======== Extracted entries

/-- The sites of a slice. -/
def sliceSites : Slice → List Nat
  | .unit n _ => [n]
  | .link l => [(linkEnds l).1, (linkEnds l).2]

/-- PATROL_CYCLE_START: the first cycle begins at the tally of READY, each later one a cycle's length after the one
before; what was not started is dropped (R1022). -/
def execPatrolCycleStart (s : State) : Host.Outcome State Fault Refusal :=
  let first := s.patrol.period = 0
  if !waferLive s || !s.patrol.started then .next s
  else
    let start := if first then s.patrol.cycleStart else s.patrol.cycleStart + s.patrol.period
    let s := advanceTo start s
    let sites := (List.range 36).filter fun n => patrolled n s
    let links := (List.range 60).filter fun l => sites.contains (linkEnds l).1 && sites.contains (linkEnds l).2
    let n := 569 * sites.length + links.length
    let period := param pPatrolCycle s * 1125000000000
    .next (count (cPatrol 4) { s with patrol := { s.patrol with
      cycleStart := start, sites, links, count := n, next := 0, done := 0, period := period, interval := period / max 1 n
      noticeMs := param pPatrolNotice s } })

/-! ### A slice (Table 18.2) -/

/-- A slice comes off its notice. -/
def withdraw (x : Slice) (s : State) : State :=
  match x with
  | .unit n k => { s with reduction.underNotice := s.reduction.underNotice.filter (· != (n, k)) }
  | .link _ => s

/-- The slice in progress ends. -/
def endSlice (x : Slice) (s : State) : State := withdraw x { s with patrol.current := none }

/-- A slice whose sites have all stayed in the states of R991. -/
def listed (x : Slice) (s : State) : Bool := (sliceSites x).all fun n => patrolled n s

/-- Slices are skipped on a site that a roll drains or loads, and on the sites of a re-homing (R1007). -/
def busySite (n : Nat) (s : State) : Bool :=
  (site n s).state = .draining || (site n s).bistRunning || (reservedSites s).contains n ||
    s.switch.rehomings.any fun r => r.site = n

/-- Whether every pair of listed sites would keep a path with a link under test (R1025). -/
def keepsPaths (l : Nat) (s : State) : Bool :=
  let s := { s with patrol.current := some (.link l, .testing) }
  let at_ := (List.range 36).filter fun n => patrolled n s
  at_.all fun b =>
    let d := hopsTo b s 36
    at_.all fun a => (d.getD a none).isSome

/-- Whether a slice that falls due is skipped at once. -/
def skipped (x : Slice) (s : State) : Bool :=
  (sliceSites x).any (busySite · s) || match x with
    | .link l => !keepsPaths l s
    | _ => false

/-- PATROL_SLICE_DUE: step 1. While patrol.enable is 0 a slice that falls due does not start (R997). -/
def execPatrolSliceDue (s : State) : Host.Outcome State Fault Refusal :=
  let r := s.patrol
  match sliceAt r.next s with
  | none => .next s
  | some x =>
    if !waferLive s || r.current.isSome || r.count ≤ r.next then .next s
    else
      let s := advanceTo (r.cycleStart + r.next * r.interval) { s with patrol.next := r.next + 1 }
      if param pPatrolEnable s = 0 || !listed x s then .next s
      else if skipped x s then .next (count (cPatrol 2) s)
      else
        let s := match x with
          | .unit n k => if k < 512 then { s with reduction.underNotice := s.reduction.underNotice ++ [(n, k)] } else s
          | .link _ => s
        .next { s with patrol.current := some (x, .notice), patrol.noticeAt := tallyNat s + r.noticeMs * tkPerMs }

/-- PATROL_NOTICE_END: step 2. -/
def execPatrolNoticeEnd (s : State) : Host.Outcome State Fault Refusal :=
  match s.patrol.current with
  | some (x, .notice) =>
    if !waferLive s then .next s
    else if !listed x s then .next (endSlice x s)
    else .next (advanceTo s.patrol.noticeAt { s with patrol.current := some (x, .drainWait) })
  | _ => .next s

/-- The role that a VOQ RAM of a site holds; the spare holds none. -/
def ramRole (n h : Nat) (s : State) : Option Nat := (site n s).rams.findIdx? (· = h)

/-- The drain condition of Table 18.1 as far as the state shows it; which bank holds a shingle, and what is in
flight on a link, only the wafer knows. -/
def sliceDrained (x : Slice) (s : State) : Option Bool :=
  match x with
  | .unit n k =>
    if k < 512 then some (slotsUsed n k s = 0)
    else if k < 552 then none
    else match ramRole n (k - 552) s with
      | some r => some (!s.switch.queue.any fun f => f.site = n && f.output % 16 = r)
      | none => some true
  | .link _ => none

/-- The spare RAM takes the role of the RAM under test (R987). -/
def swapRam (n h : Nat) (s : State) : State :=
  if (site n s).spareLost then s
  else setSite n (fun t => { t with rams := t.rams.map (fun r => if r = h then t.spareRam else r), spareRam := h }) s

/-- PATROL_SLICE_ISOLATE: step 3. -/
def execPatrolSliceIsolate (s : State) : Host.Outcome State Fault Refusal :=
  match s.patrol.current with
  | some (x, .drainWait) =>
    if !waferLive s || sliceDrained x s = some false then .next s
    else if !listed x s then .next (endSlice x s)
    else
      let s := { s with patrol.current := some (x, .testing) }
      match x with
      | .unit n k => .next (if 552 ≤ k then swapRam n (k - 552) s else s)
      | .link _ => .next s
  | _ => .next s

/-- PATROL_DRAIN_TIMEOUT: the slice is skipped for the cycle (R995). -/
def execPatrolDrainTimeout (s : State) : Host.Outcome State Fault Refusal :=
  match s.patrol.current with
  | some (x, .drainWait) =>
    if !waferLive s || sliceDrained x s = some true then .next s
    else if !listed x s then .next (endSlice x s)
    else .next (count (cPatrol 2) (endSlice x s))
  | _ => .next s

/-- Isolated banks of a site. -/
def lostBanks (n : Nat) (s : State) : Nat := ((site n s).failedSlices.filter fun k => 512 ≤ k && k < 552).length

/-- A failed slice stays isolated; a second bank of a site, or a VOQ RAM of a site without a spare, is essential
(Table 18.1, R1000, R1024). -/
def failSlice (x : Slice) (s : State) : State :=
  match x with
  | .link l => { s with switch.brokenLinks := s.switch.brokenLinks ++ [l] }
  | .unit n k =>
    let essential := if k < 512 then false else if k < 552 then decide (1 ≤ lostBanks n s) else (site n s).spareLost
    let s := setSite n (fun t => { t with
      failedSlices := t.failedSlices ++ [k], spareLost := t.spareLost || decide (552 ≤ k) }) s
    if essential then isolate n rPatrolFail .isolated s else s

================

— Task to carry out —
Copy every entry exactly as it is given.

— Output for this exercise —
/-- The sites of a slice. -/
def sliceSites : Slice → List Nat
  | .unit n _ => [n]
  | .link l => [(linkEnds l).1, (linkEnds l).2]

/-- PATROL_CYCLE_START: the first cycle begins at the tally of READY, each later one a cycle's length after the one
before; what was not started is dropped (R1022). -/
def execPatrolCycleStart (s : State) : Host.Outcome State Fault Refusal :=
  let first := s.patrol.period = 0
  if !waferLive s || !s.patrol.started then .next s
  else
    let start := if first then s.patrol.cycleStart else s.patrol.cycleStart + s.patrol.period
    let s := advanceTo start s
    let sites := (List.range 36).filter fun n => patrolled n s
    let links := (List.range 60).filter fun l => sites.contains (linkEnds l).1 && sites.contains (linkEnds l).2
    let n := 569 * sites.length + links.length
    let period := param pPatrolCycle s * 1125000000000
    .next (count (cPatrol 4) { s with patrol := { s.patrol with
      cycleStart := start, sites, links, count := n, next := 0, done := 0, period := period, interval := period / max 1 n
      noticeMs := param pPatrolNotice s } })

/-! ### A slice (Table 18.2) -/

/-- A slice comes off its notice. -/
def withdraw (x : Slice) (s : State) : State :=
  match x with
  | .unit n k => { s with reduction.underNotice := s.reduction.underNotice.filter (· != (n, k)) }
  | .link _ => s

/-- The slice in progress ends. -/
def endSlice (x : Slice) (s : State) : State := withdraw x { s with patrol.current := none }

/-- A slice whose sites have all stayed in the states of R991. -/
def listed (x : Slice) (s : State) : Bool := (sliceSites x).all fun n => patrolled n s

/-- Slices are skipped on a site that a roll drains or loads, and on the sites of a re-homing (R1007). -/
def busySite (n : Nat) (s : State) : Bool :=
  (site n s).state = .draining || (site n s).bistRunning || (reservedSites s).contains n ||
    s.switch.rehomings.any fun r => r.site = n

/-- Whether every pair of listed sites would keep a path with a link under test (R1025). -/
def keepsPaths (l : Nat) (s : State) : Bool :=
  let s := { s with patrol.current := some (.link l, .testing) }
  let at_ := (List.range 36).filter fun n => patrolled n s
  at_.all fun b =>
    let d := hopsTo b s 36
    at_.all fun a => (d.getD a none).isSome

/-- Whether a slice that falls due is skipped at once. -/
def skipped (x : Slice) (s : State) : Bool :=
  (sliceSites x).any (busySite · s) || match x with
    | .link l => !keepsPaths l s
    | _ => false

/-- PATROL_SLICE_DUE: step 1. While patrol.enable is 0 a slice that falls due does not start (R997). -/
def execPatrolSliceDue (s : State) : Host.Outcome State Fault Refusal :=
  let r := s.patrol
  match sliceAt r.next s with
  | none => .next s
  | some x =>
    if !waferLive s || r.current.isSome || r.count ≤ r.next then .next s
    else
      let s := advanceTo (r.cycleStart + r.next * r.interval) { s with patrol.next := r.next + 1 }
      if param pPatrolEnable s = 0 || !listed x s then .next s
      else if skipped x s then .next (count (cPatrol 2) s)
      else
        let s := match x with
          | .unit n k => if k < 512 then { s with reduction.underNotice := s.reduction.underNotice ++ [(n, k)] } else s
          | .link _ => s
        .next { s with patrol.current := some (x, .notice), patrol.noticeAt := tallyNat s + r.noticeMs * tkPerMs }

/-- PATROL_NOTICE_END: step 2. -/
def execPatrolNoticeEnd (s : State) : Host.Outcome State Fault Refusal :=
  match s.patrol.current with
  | some (x, .notice) =>
    if !waferLive s then .next s
    else if !listed x s then .next (endSlice x s)
    else .next (advanceTo s.patrol.noticeAt { s with patrol.current := some (x, .drainWait) })
  | _ => .next s

/-- The role that a VOQ RAM of a site holds; the spare holds none. -/
def ramRole (n h : Nat) (s : State) : Option Nat := (site n s).rams.findIdx? (· = h)

/-- The drain condition of Table 18.1 as far as the state shows it; which bank holds a shingle, and what is in
flight on a link, only the wafer knows. -/
def sliceDrained (x : Slice) (s : State) : Option Bool :=
  match x with
  | .unit n k =>
    if k < 512 then some (slotsUsed n k s = 0)
    else if k < 552 then none
    else match ramRole n (k - 552) s with
      | some r => some (!s.switch.queue.any fun f => f.site = n && f.output % 16 = r)
      | none => some true
  | .link _ => none

/-- The spare RAM takes the role of the RAM under test (R987). -/
def swapRam (n h : Nat) (s : State) : State :=
  if (site n s).spareLost then s
  else setSite n (fun t => { t with rams := t.rams.map (fun r => if r = h then t.spareRam else r), spareRam := h }) s

/-- PATROL_SLICE_ISOLATE: step 3. -/
def execPatrolSliceIsolate (s : State) : Host.Outcome State Fault Refusal :=
  match s.patrol.current with
  | some (x, .drainWait) =>
    if !waferLive s || sliceDrained x s = some false then .next s
    else if !listed x s then .next (endSlice x s)
    else
      let s := { s with patrol.current := some (x, .testing) }
      match x with
      | .unit n k => .next (if 552 ≤ k then swapRam n (k - 552) s else s)
      | .link _ => .next s
  | _ => .next s

/-- PATROL_DRAIN_TIMEOUT: the slice is skipped for the cycle (R995). -/
def execPatrolDrainTimeout (s : State) : Host.Outcome State Fault Refusal :=
  match s.patrol.current with
  | some (x, .drainWait) =>
    if !waferLive s || sliceDrained x s = some true then .next s
    else if !listed x s then .next (endSlice x s)
    else .next (count (cPatrol 2) (endSlice x s))
  | _ => .next s

/-- Isolated banks of a site. -/
def lostBanks (n : Nat) (s : State) : Nat := ((site n s).failedSlices.filter fun k => 512 ≤ k && k < 552).length

/-- A failed slice stays isolated; a second bank of a site, or a VOQ RAM of a site without a spare, is essential
(Table 18.1, R1000, R1024). -/
def failSlice (x : Slice) (s : State) : State :=
  match x with
  | .link l => { s with switch.brokenLinks := s.switch.brokenLinks ++ [l] }
  | .unit n k =>
    let essential := if k < 512 then false else if k < 552 then decide (1 ≤ lostBanks n s) else (site n s).spareLost
    let s := setSite n (fun t => { t with
      failedSlices := t.failedSlices ++ [k], spareLost := t.spareLost || decide (552 ≤ k) }) s
    if essential then isolate n rPatrolFail .isolated s else s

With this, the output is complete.